Checksums again, some I/O too

When I was doing data loading tests, I realized that usually low checksum calculation CPU percentage is actually the blocking factor. See, usually when background writers do the flushing, it gets parallelized, but if active query is forcing a checkpoint, it all happens in ‘foreground’ thread, checksum computation included. This is where more Sun-ish wisdom (these people tune kernel with debugger all the time) comes in:

gdb -p $(pidof mysqld) -ex "set srv_use_checksums=0" --batch

Puff. Everything becomes much faster. Of course, one would be able to restart the server with –skip-innodb-checksums, but that would interrupt the whole process, etc. Of course, proper people would implement tunable parameter (5 lines of code, or so), but anyone with Solaris experience knows how to tune stuff with debuggers, hahaha.

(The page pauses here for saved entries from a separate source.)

-- ==== Sys2Proof/Machine/Light.lean ====
section
/-!
DEFINITION. Illumination: sinks, matrix, neighbour-short test, strobes, and the pulses of TRIG (R97, R312 to R326).
-/

namespace Sys2Proof.Machine

/-! ### Demand (R313 to R315) -/

/-- Requester of the sinks and of a strobe at the LED budget. -/
def sinkReq : Nat := 12
def strobeReq (k : Nat) : Nat := 16 + k

/-- A byte of the table SRAM. -/
def State.tableByte (s : State) (a : Nat) : Nat := bits (s.reg (a / 4 * 4)).toNat (8 * (a % 4)) 8

/-- The direct code of a sink; the code of a sink in a line of a bank (R325). -/
def State.directCode (s : State) (k : Nat) : Nat := s.tableByte (0x1B00000 + k)
def State.bankCode (s : State) (b l k : Nat) : Nat := s.tableByte (0x1B00100 + 0x200 * b + 0x40 * l + k)

/-- The 48 sink enables. -/
def State.sinkEn (s : State) : Nat :=
  s.fld R.LGT_SINKEN_LO F.LGT_SINKEN_LO_EN + s.fld R.LGT_SINKEN_HI F.LGT_SINKEN_HI_EN * 2 ^ 32

/-- Credits for the enabled sinks' codes at a scale: R313 summed exactly, rounded up to whole 50 mA. -/
def sinkCredits (en scale : Nat) (code : Nat → Nat) : Nat :=
  let sum := (List.range 48).foldl (fun n k => if bitAt en k then n + code k else n) 0
  ceilDiv (100 * (21 + scale) * sum) (84 * 255 * 50)

def State.matrix (s : State) : Bool := s.flag R.LGT_CTL F.LGT_CTL_MATRIX

/-- Lines of a frame. -/
def State.mtxLines (s : State) : Nat := s.fld R.LGT_MTX_CFG F.LGT_MTX_CFG_LINES + 1

/-- Banks whose lines count: the one in use, and the other while a swap is pending. -/
def State.banksUsed (s : State) : List Nat :=
  let a := s.fld R.LGT_MTX_CTL F.LGT_MTX_CTL_ACTIVE
  if s.flag R.LGT_MTX_CTL F.LGT_MTX_CTL_PENDING then [a, 1 - a] else [a]

/-- The sink demand of the values written (R315). -/
def State.sinkDemand (s : State) : Nat :=
  let g := s.fld R.LGT_SCALE F.LGT_SCALE_G
  if !s.flag R.LGT_CTL F.LGT_CTL_EN then 0
  else if s.matrix then
    s.banksUsed.foldl (fun n b =>
      (List.range s.mtxLines).foldl (fun n l => max n (sinkCredits s.sinkEn g (s.bankCode b l))) n) 0
  else sinkCredits s.sinkEn g s.directCode

/-- The written values come into force. -/
def State.lightApply (s : State) : State :=
  let codes := (List.range 48).foldl (fun t k => tabSet (fun _ => 0) t k (s.directCode k)) []
  let g := s.fld R.LGT_SCALE F.LGT_SCALE_G
  let en := s.sinkEn
  { s with lgt := { s.lgt with codes := codes, scale := g, enabled := en } }

/-- What lowers the demand comes into force at once, whatever waits for a grant (R314, R324). -/
def State.lightLower (s : State) : State :=
  let codes := (List.range 48).foldl (fun t k => tabSet (fun _ => 0) t k (min (tabGet (fun _ => 0) t k) (s.directCode k))) s.lgt.codes
  let g := min s.lgt.scale (s.fld R.LGT_SCALE F.LGT_SCALE_G)
  let en := s.lgt.enabled &&& s.sinkEn
  { s with lgt := { s.lgt with codes := codes, scale := g, enabled := en } }

/-- The demand is taken to the arbiter (R314, R315): a demand that the held credits cover comes into force and returns the rest; a
higher one asks for the difference. -/
def State.lightSync (s : State) : State :=
  let d := s.sinkDemand
  let held := s.granted 3 sinkReq
  if d ≤ held then
    ((s.budWithdraw 3 sinkReq).budHold 3 sinkReq d).lightApply
  else
    let s := s.lightLower
    let same := (s.waiting 3).any fun r => decide (r.who = sinkReq) && decide (r.amount = d - held)
    if same then s else (s.budWithdraw 3 sinkReq).budRequest 3 sinkReq (d - held)

/-! ### Neighbour-short test (R319, R323) -/

/-- The pairs found short. -/
def State.shorts (s : State) : Nat :=
  s.fld R.LGT_SHORT_LO F.LGT_SHORT_LO_PAIR + s.fld R.LGT_SHORT_HI F.LGT_SHORT_HI_PAIR * 2 ^ 32

/-- A pair found short turns off, and is recorded with its occasion: 0 enable, 1 RUN, 2 blanking. -/
def State.shortFound (s : State) (occasion k : Nat) : State :=
  if k < 47 ∧ bitAt s.sinkEn k ∧ bitAt s.sinkEn (k + 1) then
    let s := if k < 32 then s.setBit R.LGT_SHORT_LO k true else s.setBit R.LGT_SHORT_HI (k - 32) true
    (s.raise R.LGT_ISR F.LGT_ISR_SHORT).post 0xFF0E 0xFF s.shorts occasion
  else s

/-- The matrix line that is lit: the one last started, until its LINE_T ends. In blanking and after the last line none is (R316). -/
def State.litLine (s : State) : Option Nat :=
  match s.lgt.lit with
  | some (l, t) => if s.time.mt < t then some l else none
  | none => none

/-- The sinks and lines are driven: enabled, with the domain up (R324). -/
def State.lightDriven (s : State) : Bool := s.hasLight && s.flag R.LGT_CTL F.LGT_CTL_EN && s.up dLGT

/-- A sink may be on: enabled in force, in no shorted pair, no full test running, and in matrix mode only while a line is lit (R314,
R316, R319). -/
def State.sinkMayBeOn (s : State) (k : Nat) : Bool :=
  s.lightDriven && decide (s.lgt.test = 0) && bitAt s.lgt.enabled k &&
    !bitAt s.shorts k && !(decide (0 < k) && bitAt s.shorts (k - 1)) && (!s.matrix || s.litLine.isSome)

/-- The code that a sink follows: in matrix mode that of the lit line in the bank in use, else its direct code in force (R314, R316). -/
def State.sinkCode (s : State) (k : Nat) : Nat :=
  if s.matrix then
    match s.litLine with
    | some l => s.bankCode (s.fld R.LGT_MTX_CTL F.LGT_MTX_CTL_ACTIVE) l k
    | none => 0
  else tabGet (fun _ => 0) s.lgt.codes k

/-- The current drawn at LED_K[k], in mA over 84 x 255: 100 mA x (21 + G)/84 x CODE/255 exactly (R312, R313). -/
def State.sinkCurrent (s : State) (k : Nat) : Nat :=
  if s.sinkMayBeOn k then 100 * (21 + s.lgt.scale) * s.sinkCode k else 0

/-- Level of LED_LN[l]: high in the line's LINE_T, low in blanking and outside matrix mode (R312, R316). -/
def State.ledLn (s : State) (l : Nat) : Bool := s.lightDriven && s.matrix && decide (s.litLine = some l)

/-- SHORT_TEST_DONE (R319): a full test ends with the pairs found short. -/
def execShortTestDone (shorted : List Nat) (s : State) : Res :=
  occurs (decide (s.lgt.test ≠ 0)) s fun s =>
    let o := if s.lgt.test = 1 then 0 else 1
    let s := s.each shorted fun k t => t.shortFound o k
    { s with lgt := { s.lgt with test := 0 } }.setFlag R.LGT_TEST F.LGT_TEST_BUSY false

/-- A full test starts. -/
def State.shortTestStart (s : State) (why : Nat) : State :=
  { s with lgt := { s.lgt with test := why } }.setFlag R.LGT_TEST F.LGT_TEST_BUSY true

/-- The block exists on this device; a host write to an absent one is captured (R4). -/
def onLight (addr : Nat) (s : State) (f : State → State) : Res :=
  .next (if s.hasLight then f s else s.absent .host addr true)

/-- LGT_TEST_RUN (R319). -/
def execLgtTestRun (s : State) : Res :=
  onLight R.LGT_TEST s fun s => if s.lgt.test = 0 then s.shortTestStart 2 else s

/-- SHORT_CLEAR (R319): writing 1 to bits of LGT_SHORT_LO, or _HI. -/
def execShortClear (high : Bool) (v : Word) (s : State) : Res :=
  onLight (if high then R.LGT_SHORT_HI else R.LGT_SHORT_LO) s fun s =>
    if high then s.setReg R.LGT_SHORT_HI (s.reg R.LGT_SHORT_HI &&& ~~~v) else s.setReg R.LGT_SHORT_LO (s.reg R.LGT_SHORT_LO &&& ~~~v)

/-! ### Enable and disable (R316, R319, R324) -/

/-- LGT_CTL takes a write: MATRIX only while EN = 0, else ignored with REJ (R316). -/
def State.storeLgtCtl (s : State) (v : Word) : State :=
  let old := s.fld R.LGT_CTL F.LGT_CTL_MATRIX
  let bad := s.flag R.LGT_CTL F.LGT_CTL_EN && decide (field F.LGT_CTL_MATRIX v ≠ old)
  let v : Word := v &&& 0xF
  if bad then (s.setReg R.LGT_CTL (withField F.LGT_CTL_MATRIX v old)).raise R.LGT_ISR F.LGT_ISR_REJ else s.setReg R.LGT_CTL v

/-- LGT_ENABLE (R315, R319): a write of LGT_CTL with EN = 1. -/
def execLgtEnable (v : Word) (s : State) : Res :=
  onLight R.LGT_CTL s fun s =>
    let was := s.flag R.LGT_CTL F.LGT_CTL_EN
    let s := s.storeLgtCtl (v ||| 1)
    if was then s.lightSync
    else
      let s := { s with lgt := { s.lgt with line := 0, lineEnd := 0, frame := false, startAt := none, endEarly := false, lit := none } }
      (s.shortTestStart 1).lightSync

/-- A strobe's pulse ends: STB_G is low. -/
def Strobe.stop (b : Strobe) : Strobe := { Strobe.reset with conflicts := b.conflicts }

/-- A strobe is off and its credits are back (R320, R324). -/
def State.strobeOff (s : State) (k : Nat) : State :=
  let s := s.modSb k Strobe.stop
  (s.budFree 3 (strobeReq k)).setFlag (R.LGT_STB_STAT k) F.LGT_STB_STAT_READY false

/-- Every sink, line and strobe is off and all credits are back (R324). -/
def State.lightOff (s : State) : State :=
  let s := s.setFlag R.LGT_CTL F.LGT_CTL_EN false
  let s := s.setFlag R.LGT_TEST F.LGT_TEST_BUSY false
  let p := s.lgt.pair
  let s := { s with lgt := { Light.reset with pair := p } }
  (s.budFree 3 sinkReq).each [0, 1, 2, 3] fun k t => t.strobeOff k

/-- LGT_DISABLE (R324): a write of LGT_CTL with EN = 0. -/
def execLgtDisable (v : Word) (s : State) : Res :=
  onLight R.LGT_CTL s fun s => (s.storeLgtCtl (v &&& 0xFFFFFFFE)).lightOff

/-! ### Codes, scale, enables and banks (R314, R317, R325) -/

/-- The bank and line of a bank word, where the address is one. -/
def bankOf (addr : Nat) : Option Nat :=
  let o := addr - 0x1B00100
  if 0x1B00100 ≤ addr ∧ addr < 0x1B00500 ∧ o % 0x40 < 48 then some (o / 0x200) else none

/-- A bank may be written: not the active one, nor the other while a swap is pending (R317). -/
def State.bankFree (s : State) (b : Nat) : Bool :=
  decide (b ≠ s.fld R.LGT_MTX_CTL F.LGT_MTX_CTL_ACTIVE) && !s.flag R.LGT_MTX_CTL F.LGT_MTX_CTL_PENDING

/-- SINK_WRITE (R314, R315, R317): a write of LGT_SCALE, LGT_SINKEN or a code. -/
def execSinkWrite (addr : Nat) (v : Word) (s : State) : Res :=
  onAddr addr s fun s =>
    let light := decide (addr = R.LGT_SCALE) || decide (addr = R.LGT_SINKEN_LO) || decide (addr = R.LGT_SINKEN_HI) ||
      (decide (0x1B00000 ≤ addr) && decide (addr < 0x1C00000))
    if !light then s
    else if !s.hasLight then s.absent .host addr true
    else if addr = R.LGT_SCALE then (s.setReg addr (v &&& 0x3F)).lightSync
    else if addr = R.LGT_SINKEN_LO then (s.setReg addr v).lightSync
    else if addr = R.LGT_SINKEN_HI then (s.setReg addr (v &&& 0xFFFF)).lightSync
    else if addr < 0x1B00030 then (s.tableStore addr 0xFFFFFFFF v).lightSync
    else
      match bankOf addr with
      | none => s
      | some b => if s.bankFree b then s.tableStore addr 0xFFFFFFFF v else s.raise R.LGT_ISR F.LGT_ISR_REJ

/-! ### Matrix (R316 to R319) -/

/-- The credits held cover the other bank at the scale and the enables in force: a swap's own raise is granted (R314, R315). -/
def State.swapGranted (s : State) : Bool :=
  let b := 1 - s.fld R.LGT_MTX_CTL F.LGT_MTX_CTL_ACTIVE
  (List.range s.mtxLines).all fun l =>
    decide (sinkCredits s.lgt.enabled s.lgt.scale (s.bankCode b l) ≤ s.granted 3 sinkReq)

/-- The other bank becomes active at a frame start, once its demand is granted; a raise of another kind that waits does not hold it
back (R314, R317). -/
def State.swapBanks (s : State) : State :=
  if s.flag R.LGT_MTX_CTL F.LGT_MTX_CTL_PENDING && s.swapGranted then
    let a := s.fld R.LGT_MTX_CTL F.LGT_MTX_CTL_ACTIVE
    ((s.setFld R.LGT_MTX_CTL F.LGT_MTX_CTL_ACTIVE (1 - a)).setFlag R.LGT_MTX_CTL F.LGT_MTX_CTL_PENDING false).lightSync
  else s

/-- SWAP (R317). -/
def execSwap (s : State) : Res :=
  onLight R.LGT_MTX_CTL s fun s => (s.setFlag R.LGT_MTX_CTL F.LGT_MTX_CTL_PENDING true).lightSync

/-- Matrix frames can run. -/
def State.matrixOn (s : State) : Bool :=
  s.hasLight && s.up dLGT && s.flag R.LGT_CTL F.LGT_CTL_EN && s.matrix && decide (s.lgt.test = 0)

/-- The pairs of the next test in a blanking: four, round robin. -/
def State.nextPairs (s : State) : List Nat := (List.range 4).map fun i => (s.lgt.pair + i) % 47

/-- MATRIX_LINE (R316, R317, R319): a line starts, at a frame start with SYNC = 0 after a swap; its codes light it for LINE_T; its
blanking tests the next four pairs, where it is long enough. DESIGN CHOICE (log 109): the shorts of that blanking are recorded with
the line's command. -/
def execMatrixLine (shorted : List Nat) (s : State) : Res :=
  let sync := s.flag R.LGT_CTL F.LGT_CTL_SYNC
  occurs (s.matrixOn && decide (s.lgt.lineEnd ≤ s.time.mt) && (s.lgt.frame || !sync)) s fun s =>
    let s := if !sync && decide (s.lgt.line = 0) then s.swapBanks else s
    let a := s.fld R.LGT_MTX_CTL F.LGT_MTX_CTL_ACTIVE
    let s := (s.readWords 0xFF [(0x1B00100 + 0x200 * a + 0x40 * s.lgt.line, 48)]).2
    let blank := s.fld R.LGT_MTX_BLANK F.LGT_MTX_BLANK_BLANK
    let dark := s.time.mt + ticksU (s.fld R.LGT_MTX_CFG F.LGT_MTX_CFG_LINE_T)
    let stop := dark + ticksU blank
    let lit := s.lgt.line
    let s := s.setFlag R.LGT_TEST F.LGT_TEST_NOBLANK (decide (blank < 1250))
    let pairs := s.nextPairs
    let s := if blank < 1250 then s
      else
        let s := s.each (pairs.filter fun k => decide (k ∈ shorted)) fun k t => t.shortFound 2 k
        { s with lgt := { s.lgt with pair := (s.lgt.pair + 4) % 47 } }
    let last := decide (s.mtxLines ≤ s.lgt.line + 1) || s.lgt.endEarly
    let n := if last then 0 else s.lgt.line + 1
    { s with lgt := { s.lgt with line := n, lineEnd := stop, frame := !last && sync, endEarly := false, lit := some (lit, dark) } }

/-- LSYNC_EDGE (R318): LSYNC has changed its level and held the new one for 4 ticks. An edge of the polarity of SYNCPOL places a frame
start, replacing one that has not come; a frame in progress ends after the line in progress, and is counted. -/
def execLsyncEdge (s : State) : Res :=
  let level := !s.pins.lsync
  let s := { s with pins := { s.pins with lsync := level } }
  let chosen := level != s.flag R.LGT_CTL F.LGT_CTL_SYNCPOL
  occurs (chosen && s.matrixOn && s.flag R.LGT_CTL F.LGT_CTL_SYNC) s fun s =>
    let t := s.time.mt + ticksU (s.fld R.LGT_LSYNC_DLY F.LGT_LSYNC_DLY_DLY)
    let early := s.lgt.frame || decide (s.time.mt < s.lgt.lineEnd)
    let fresh := s.lgt.frame && decide (s.lgt.line = 0)
    let s := { s with lgt := { s.lgt with startAt := some t, endEarly := fresh, frame := fresh, line := 0 } }
    if early then s.satAdd R.LGT_STAT F.LGT_STAT_EARLY 1 else s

Odd though, I was used to compiled -O3 mode optimizing checksums to disappear from profiles, so either this doesn’t work, or it just got so much emphasis to actually matter. This is why I told Heikki at the Users Conference, that checksums ‘must go’ or be fixed in one way or another. Even when they’re small part of operation and doesn’t cost anything if it doesn’t block primary operations (e.g. happens in parallel), people keep accessing SSDs, and then relative cost of checksum is insane.

It is quite easy to check that, just run InnoDB with tiny buffer pool, OS caching, and try some benchmarking with checksums enabled and disabled – there will be a huge difference, which may simply explain the performance difference of caching at buffer pool and OS buffers. Turn checksums off, and OS caching may be even tolerable for your workloads.

Other interesting issue here is that MarkC has lots of I/O path optimization in his fourth (and four is a good number!) patch. Now… maybe everyone will be soon caching pages in OS, once some more work is done in I/O access path cost work?